The PIXMA MG7550 forms part of Canon’s new inkjet printer line up. This model combines print, scan and copy functionality with a choice of USB, wired or wireless connectivity to your computer system.
Removing the various elements of packaging and preparing this multifunction device for use took a little longer than other similar units I have looked at in the past. Rather than the plethora of sticky tape that I have come across, almost every inch of this 435 x 370 x 148mm (W x D x H) lacquered black box with rounded corners and tapered top, forming the lid of the scanner unit, comes covered in cling film.
Once all the protective covering has been removed you can then set about inserting the six cartridges that feed the printer. Along with the usual set of black, cyan, magenta and yellow cartridges, the PIXMA MG7550 also has grey and pigment black cartridges with the latter being nearly twice the size of the others. With the cartridges in place, the PIXMA MG7550 automatically sets about producing and printing a test sheet to check on head alignment. This process takes about six minutes or, in my case, nearly 12 minutes as the unit decided its first attempt was not satisfactory and repeated the process.
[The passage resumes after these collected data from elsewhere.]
-- ==== Sys2Proof/Laws/Memory.lean ====
section
/-! SUPPORT. The laws of the data memory: a read after a write, what a write leaves alone, and that every operation
keeps the canonical form and the memory's bounds. -/

namespace Sys2Proof.Machine

/-! ### One byte -/

theorem Memory.lookup_writeByte (m : Memory) (k : Nat) (v : Byte) (a : Nat) :
    Memory.lookup (Memory.writeByte m k v) a = if a = k then some v else Memory.lookup m a := by
  induction m with
  | nil => simp [Memory.writeByte, Memory.lookup]
  | cons p m ih =>
    obtain ⟨b, w⟩ := p
    unfold Memory.writeByte
    split
    · simp [Memory.lookup]
    · split
      · subst b; by_cases h : a = k <;> simp [Memory.lookup, h]
      · simp only [Memory.lookup, ih]
        by_cases h : a = b
        · subst h; simp_all [eq_comm]
        · simp [h]

@[simp] theorem Memory.readByte_writeByte_self (m : Memory) (k : Nat) (v : Byte) :
    Memory.readByte (Memory.writeByte m k v) k = v := by
  simp [Memory.readByte, Memory.lookup_writeByte]

theorem Memory.readByte_writeByte_ne (m : Memory) (k : Nat) (v : Byte) (a : Nat) (h : a ≠ k) :
    Memory.readByte (Memory.writeByte m k v) a = Memory.readByte m a := by
  simp [Memory.readByte, Memory.lookup_writeByte, h]

/-- The entries of a memory after a byte is written: the new one, or one that was there. -/
theorem Memory.mem_writeByte (m : Memory) (k : Nat) (v : Byte) (p : Host.Cell)
    (h : p ∈ Memory.writeByte m k v) : p = (k, v) ∨ p ∈ m := by
  induction m with
  | nil => simpa [Memory.writeByte] using h
  | cons q m ih =>
    obtain ⟨b, w⟩ := q
    unfold Memory.writeByte at h
    split at h
    · simpa using h
    · split at h
      · rcases List.mem_cons.1 h with h | h
        · exact .inl h
        · exact .inr (List.mem_cons_of_mem _ h)
      · rcases List.mem_cons.1 h with h | h
        · exact .inr (h ▸ List.mem_cons_self)
        · exact (ih h).imp id (List.mem_cons_of_mem _)

theorem Memory.writeByte_wf (m : Memory) (k : Nat) (v : Byte) (h : Memory.wf m) :
    Memory.wf (Memory.writeByte m k v) := by
  induction m with
  | nil => simp [Memory.writeByte]
  | cons q m ih =>
    obtain ⟨b, w⟩ := q
    obtain ⟨hb, hm⟩ := List.pairwise_cons.1 h
    unfold Memory.writeByte
    split
    · rename_i hk
      refine List.pairwise_cons.2 ⟨fun p hp => ?_, h⟩
      rcases List.mem_cons.1 hp with rfl | hp
      · exact hk
      · exact Nat.lt_trans hk (hb p hp)
    · split
      · rename_i e
        exact List.pairwise_cons.2 ⟨fun p hp => e ▸ hb p hp, hm⟩
      · refine List.pairwise_cons.2 ⟨fun p hp => ?_, ih hm⟩
        rcases Memory.mem_writeByte m k v p hp with rfl | hp
        · simp only; omega
        · exact hb p hp

/-! ### Byte sequences -/

@[simp] theorem Memory.readBytes_length (m : Memory) (a n : Nat) : (Memory.readBytes m a n).length = n := by
  induction n generalizing a with
  | zero => rfl
  | succ n ih => simp [Memory.readBytes, ih]

theorem Memory.readBytes_getElem? (m : Memory) (a n k : Nat) (h : k < n) :
    (Memory.readBytes m a n)[k]? = some (Memory.readByte m (a + k)) := by
  induction n generalizing a k with
  | zero => omega
  | succ n ih =>
    cases k with
    | zero => simp [Memory.readBytes]
    | succ k =>
      have := ih (a + 1) k (by omega)
      simp only [Memory.readBytes, List.getElem?_cons_succ, this]
      congr 2; omega

@[simp] theorem Memory.readBytes_getElem (m : Memory) (a n k : Nat) (h : k < (Memory.readBytes m a n).length) :
    (Memory.readBytes m a n)[k] = Memory.readByte m (a + k) := by
  have h' : k < n := by simpa using h
  have := Memory.readBytes_getElem? m a n k h'
  rw [List.getElem?_eq_getElem h] at this
  exact Option.some.inj this

/-- A byte sequence is what memory holds in a range when it holds its bytes, one by one. -/
theorem Memory.readBytes_eq_iff (m : Memory) (a n : Nat) (v : List Byte) (h : v.length = n) :
    Memory.readBytes m a n = v ↔ ∀ k (hk : k < v.length), Memory.readByte m (a + k) = v[k] := by
  subst h
  constructor
  · intro e k hk
    have hk' : k < (Memory.readBytes m a v.length).length := by simpa using hk
    rw [← Memory.readBytes_getElem m a v.length k hk']
    simp only [e]
  · intro e
    apply List.ext_getElem (by simp)
    intro k h1 h2
    rw [Memory.readBytes_getElem, e k h2]

/-- Memories that agree on a range give the same bytes there. -/
theorem Memory.readBytes_congr (m m' : Memory) (a n : Nat)
    (h : ∀ k < n, Memory.readByte m (a + k) = Memory.readByte m' (a + k)) :
    Memory.readBytes m a n = Memory.readBytes m' a n := by
  rw [Memory.readBytes_eq_iff _ _ _ _ (by simp)]
  intro k hk
  rw [Memory.readBytes_getElem]
  exact h k (by simpa using hk)

theorem Memory.readBytes_append (m : Memory) (a j n : Nat) :
    Memory.readBytes m a (j + n) = Memory.readBytes m a j ++ Memory.readBytes m (a + j) n := by
  induction j generalizing a with
  | zero => simp [Memory.readBytes]
  | succ j ih =>
    rw [show j + 1 + n = (j + n) + 1 by omega]
    simp only [Memory.readBytes, ih, List.cons_append]
    rw [show a + 1 + j = a + (j + 1) by omega]

/-- What a write of a byte sequence leaves at an address: its byte inside the range, the old byte outside. -/
theorem Memory.readByte_writeBytes (m : Memory) (a : Nat) (v : List Byte) (k : Nat) :
    Memory.readByte (Memory.writeBytes m a v) k =
      if a ≤ k ∧ k < a + v.length then v.getD (k - a) 0 else Memory.readByte m k := by
  induction v generalizing m a with
  | nil => simp [Memory.writeBytes]
  | cons b v ih =>
    simp only [Memory.writeBytes, ih, List.length_cons]
    by_cases h : k = a
    · subst h
      rw [if_neg (by omega), if_pos (by omega)]
      simp
    · rw [Memory.readByte_writeByte_ne _ _ _ _ h]
      by_cases h2 : a + 1 ≤ k ∧ k < a + 1 + v.length
      · rw [if_pos h2, if_pos (by omega), show k - a = (k - (a + 1)) + 1 by omega]
        simp
      · rw [if_neg h2, if_neg (by omega)]

theorem Memory.readByte_writeBytes_inside (m : Memory) (a : Nat) (v : List Byte) (k : Nat) (h : k < v.length) :
    Memory.readByte (Memory.writeBytes m a v) (a + k) = v[k] := by
  rw [Memory.readByte_writeBytes, if_pos (by omega)]
  simp [h]

theorem Memory.readByte_writeBytes_outside (m : Memory) (a : Nat) (v : List Byte) (k : Nat)
    (h : k < a ∨ a + v.length ≤ k) : Memory.readByte (Memory.writeBytes m a v) k = Memory.readByte m k := by
  rw [Memory.readByte_writeBytes, if_neg (by omega)]

theorem Memory.readBytes_writeBytes_disjoint (m : Memory) (a b n : Nat) (v : List Byte)
    (h : n = 0 ∨ a + v.length ≤ b ∨ b + n ≤ a) :
    Memory.readBytes (Memory.writeBytes m a v) b n = Memory.readBytes m b n :=
  Memory.readBytes_congr _ _ _ _ fun k hk => Memory.readByte_writeBytes_outside _ _ _ _ (by omega)

theorem Memory.writeBytes_wf (m : Memory) (a : Nat) (v : List Byte) (h : Memory.wf m) :
    Memory.wf (Memory.writeBytes m a v) := by
  induction v generalizing m a with
  | nil => exact h
  | cons b v ih => exact ih _ _ (Memory.writeByte_wf _ _ _ h)

theorem Memory.writeBytes_inside (m : Memory) (a : Nat) (v : List Byte) (n : Nat) (h : ∀ c ∈ m, c.1 < n)
    (hv : v = [] ∨ a + v.length ≤ n) : ∀ c ∈ Memory.writeBytes m a v, c.1 < n := by
  induction v generalizing m a with
  | nil => exact h
  | cons b v ih =>
    have hl : a + (v.length + 1) ≤ n := by simpa using hv
    refine ih (Memory.writeByte m a b) (a + 1) (fun c hc => ?_) (.inr (by omega))
    rcases Memory.mem_writeByte m a b c hc with rfl | hc
    · simp only; omega
    · exact h c hc

/-- Two memories in canonical form that list the same byte at every address are the same data. -/
theorem Memory.ext_of_wf (m m' : Memory) (h : Memory.wf m) (h' : Memory.wf m')
    (e : ∀ a, Memory.lookup m a = Memory.lookup m' a) : m = m' := by
  induction m generalizing m' with
  | nil =>
    cases m' with
    | nil => rfl
    | cons q m' => have := e q.1; simp [Memory.lookup] at this
  | cons p m ih =>
    cases m' with
    | nil => have := e p.1; simp [Memory.lookup] at this
    | cons q m' =>
      obtain ⟨hp, hm⟩ := List.pairwise_cons.1 h
      obtain ⟨hq, hm'⟩ := List.pairwise_cons.1 h'
      have above : ∀ (l : Memory) (k : Nat), (∀ c ∈ l, k < c.1) → ∀ a ≤ k, Memory.lookup l a = none := by
        intro l k hl a ha
        induction l with
        | nil => rfl
        | cons c l ihl =>
          have h1 : k < c.1 := hl c List.mem_cons_self
          simp only [Memory.lookup]
          rw [if_neg (by omega)]
          exact ihl fun c' hc' => hl c' (List.mem_cons_of_mem _ hc')
      have hkey : p.1 = q.1 := by
        rcases Nat.lt_trichotomy p.1 q.1 with hlt | heq | hgt
        · have := e p.1
          simp only [Memory.lookup, if_neg (Nat.ne_of_lt hlt)] at this
          rw [above m' q.1 hq p.1 (Nat.le_of_lt hlt)] at this
          simp at this
        · exact heq
        · have := e q.1
          simp only [Memory.lookup, if_neg (Nat.ne_of_lt hgt)] at this
          rw [above m p.1 hp q.1 (Nat.le_of_lt hgt)] at this
          simp at this
      have hval : p.2 = q.2 := by
        have := e p.1
        simpa [Memory.lookup, hkey] using this
      have htail : m = m' := by
        refine ih m' hm hm' fun a => ?_
        by_cases ha : a = p.1
        · rw [above m p.1 hp a (Nat.le_of_eq ha), above m' q.1 hq a (by omega)]
        · have := e a
          simpa [Memory.lookup, ha, hkey ▸ ha] using this
      rw [htail, show p = q from Prod.ext hkey hval]

theorem State.reset_mem_wf : Memory.wf State.reset.MEM := List.Pairwise.nil

end Sys2Proof.Machine
end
The PIXMA MG7550 certainly has a stylish appearance and would not look out of place in different environments. Positioned just below the scanner lid is the unit’s touch sensitive control panel. Occupying a central position is a touch screen that displays status messages and menu items. Various touch sensitive buttons are arranged on either side on the screen. Generally these buttons only become visible when they are available for the current mode although this does not apply to the power button and Wi-Fi indicator. To the right of the control panel is the unit’s NFC (Near Field Communication) feature. This allows a smartphone, with an appropriate NFC-compliant application installed, to send content to the printer.
An automatic drop-down paper output tray is mounted on the front of the unit and sits just above a pair of paper input cassettes. The top cassette, with a capacity of 250 sheets, is for use with 10 x 15 and 13 x 18cm photo paper while the lower cassette can handle A4, B5, A5 or letter-size plain or photo paper. With the output paper cover lowered you gain access to memory card slots for MS Duo and SD formats.
There is one feature of the product relating to the paper cassettes which I can not quite make up my mind about. Whenever you remove and replace a paper cassette, a message appears on the touch screen asking you to confirm the size and type of paper being used. This can be annoying if you have not changed the content but it does make sure there is no mistake over the type of media being used.
As mentioned earlier, this multifunction device is a six-cartridge model. These cartridges are inserted into the belly of the printer with access being gained by raising the top of the unit. To ensure each cartridge is firmly seated in its slot, a red light, on the top of the cartridge, will glow as visual confirmation of a correct insertion.
When setting up a wireless connection for this multifunction device you can create this link from the PIXMA MG7550 menu or using the supplied software CD. When I tried the latter method I had to make the initial link using a USB link before setting up a wireless connection. Along with the set up procedure, this CD contains Canon’s usual bundle of drivers and utilities. Included in the software collection are My Printer, My Image Garden, User Manual and Easy WebPrint Ex.
The print driver supplied with this product offers you a choice of Draft, Standard or High quality plus a custom setting. Using my standard 101-word monochrome print test document and a second document with a small full colour image, I tested the three main print quality settings. The results can be seen in the table below.
Print quality was fine even with the fastest Draft mode. It was easier to spot the different between the different modes when examining the small image which has far better definition with High quality. All these test runs were carried out using copy paper.
Switching to various sizes of photo paper, and making use of the My Image Garden software, I achieved the following timings when printing borderless photo prints. Image quality with all the photos was of a high standard.
|A4||10 x 15cm||13 x 18cm|
|2 minutes 15 seconds||10 seconds||27 seconds|
A full colour A4 scan, with a resolution of 9600 x 2400, took 17 seconds to product a single photocopy. A maximum of 99 copies can be created at one time.
Pricing for this model has been set at £189.99. Replacement cartridges are priced at £10.16 for black and £8.70 for the individual colours.